BioWorld International Correspondent
The FDA recent approval of Shire plc's once-daily oral ulcerative colitis treatment Lialda (mesalamine) will provide Cosmo Pharmaceuticals SpA with a dual revenue stream, through royalties and production of the drug on behalf of Shire.
More importantly, however, CEO Mario Ajani told BioWorld International that the approval also validates the company's Multi Matrix (MMX) drug delivery technology, on which its own drug pipeline is based.
Specialty pharma firm Cosmo, located in Lainate, near Milan, Italy, had originally developed and out-licensed Lialda to Milan-based Giuliani SpA, which in turn out-licensed non-Italian rights to Basingstoke, UK-based Shire.
The product is a member of the aminosalicylate drug class, but offers a more convenient dosing regimen over existing formulations, which have to be administered three or four times per day. The MMX technology is designed to maximize delivery of drugs to the colon by controlling the rate of release of the drug from a matrix of hydrophobic and hydrophilic polymers.
Cosmo was founded in 1996 following the purchase of a contract manufacturing unit belonging to Parke Davis (now part of New York-based Pfizer Inc.), and developed the MMX technology internally. It now has five development projects based on that platform, all of which, apart from Lialda, are unpartnered. "We want to go it alone in the U.S.," Ajani said.
After Lialda, the next most advanced project involves Rifamycin SV MMX, a semi-synthetic rifamycin derivative currently undergoing a Phase II/III clinical trial in traveler's diarrhea. "We are now concluding the Phase II/III study. The results should be available in the next couple of months," said Chief Scientific Officer Luigi Moro.
The formulation of the antibiotic targets the large intestine and is designed to minimize any effects on the normal flora of the upper gastro-intestinal tract. "We believe our product has advantages over existing products because it is only released in the colon and it does protect a whole series of processes in the ileum," said Cosmo Chief Financial Officer Chris Tanner.
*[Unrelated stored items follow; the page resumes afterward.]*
-- ==== Sys2Proof/Laws/State.lean ====
section
/-! SUPPORT. One lemma for each field of `State` under each of its updates, so that no later proof
unfolds a record update. -/

namespace Sys2Proof.Machine

section Chip

variable (s : State) (v : Chip)

@[simp] theorem setChip_chip : (s.setChip v).chip = v := rfl
@[simp] theorem setChip_settings : (s.setChip v).settings = s.settings := rfl
@[simp] theorem setChip_timebase : (s.setChip v).timebase = s.timebase := rfl
@[simp] theorem setChip_render : (s.setChip v).render = s.render := rfl
@[simp] theorem setChip_driver : (s.setChip v).driver = s.driver := rfl
@[simp] theorem setChip_composer : (s.setChip v).composer = s.composer := rfl
@[simp] theorem setChip_store : (s.setChip v).store = s.store := rfl
@[simp] theorem setChip_thermal : (s.setChip v).thermal = s.thermal := rfl
@[simp] theorem setChip_wear : (s.setChip v).wear = s.wear := rfl
@[simp] theorem setChip_gain : (s.setChip v).gain = s.gain := rfl
@[simp] theorem setChip_sensors : (s.setChip v).sensors = s.sensors := rfl
@[simp] theorem setChip_authority : (s.setChip v).authority = s.authority := rfl
@[simp] theorem setChip_linkA : (s.setChip v).linkA = s.linkA := rfl
@[simp] theorem setChip_linkB : (s.setChip v).linkB = s.linkB := rfl
@[simp] theorem setChip_service : (s.setChip v).service = s.service := rfl
@[simp] theorem setChip_freeDraws : (s.setChip v).freeDraws = s.freeDraws := rfl
@[simp] theorem setChip_pending : (s.setChip v).pending = s.pending := rfl
@[simp] theorem setChip_link (l : Link) : (s.setChip v).link l = s.link l := by cases l <;> rfl

end Chip

section Settings

variable (s : State) (v : Settings)

@[simp] theorem setSettings_chip : (s.setSettings v).chip = s.chip := rfl
@[simp] theorem setSettings_settings : (s.setSettings v).settings = v := rfl
@[simp] theorem setSettings_timebase : (s.setSettings v).timebase = s.timebase := rfl
@[simp] theorem setSettings_render : (s.setSettings v).render = s.render := rfl
@[simp] theorem setSettings_driver : (s.setSettings v).driver = s.driver := rfl
@[simp] theorem setSettings_composer : (s.setSettings v).composer = s.composer := rfl
@[simp] theorem setSettings_store : (s.setSettings v).store = s.store := rfl
@[simp] theorem setSettings_thermal : (s.setSettings v).thermal = s.thermal := rfl
@[simp] theorem setSettings_wear : (s.setSettings v).wear = s.wear := rfl
@[simp] theorem setSettings_gain : (s.setSettings v).gain = s.gain := rfl
@[simp] theorem setSettings_sensors : (s.setSettings v).sensors = s.sensors := rfl
@[simp] theorem setSettings_authority : (s.setSettings v).authority = s.authority := rfl
@[simp] theorem setSettings_linkA : (s.setSettings v).linkA = s.linkA := rfl
@[simp] theorem setSettings_linkB : (s.setSettings v).linkB = s.linkB := rfl
@[simp] theorem setSettings_service : (s.setSettings v).service = s.service := rfl
@[simp] theorem setSettings_freeDraws : (s.setSettings v).freeDraws = s.freeDraws := rfl
@[simp] theorem setSettings_pending : (s.setSettings v).pending = s.pending := rfl
@[simp] theorem setSettings_link (l : Link) : (s.setSettings v).link l = s.link l := by cases l <;> rfl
In countries where rifamycin antibiotics are approved, such as Greece, Spain, Portugal and Italy, the company aims to gain approval on the basis of the Phase II/III data, he said, but it will need to conduct additional trials before it can gain approval in other territories.
The company is about to commence two separate Phase III clinical trials, in the U.S. and Europe of Budesonide MMX, an anti-inflammatory corticosteroid in development for ulcerative colitis. It is designed to have lower side effects compared to other versions of the same compound because less is absorbed systemically through the gut wall, Moro said. "We want to complete the studies by the end of 2008," he added.
The company aims to start building its own sales force in 2009, Tanner said, with a sole focus on gastrointestinal disease. Its other pipeline projects include a low-molecular-weight version of heparin, in development for treatment of ulcerative colitis, and two preclinical proprietary compounds, an anti-TNF-alpha therapy and an androgen antagonist. The company also launched a dietary supplement for treating gastrointestinal disorders, Zacol, in Italy in 2005.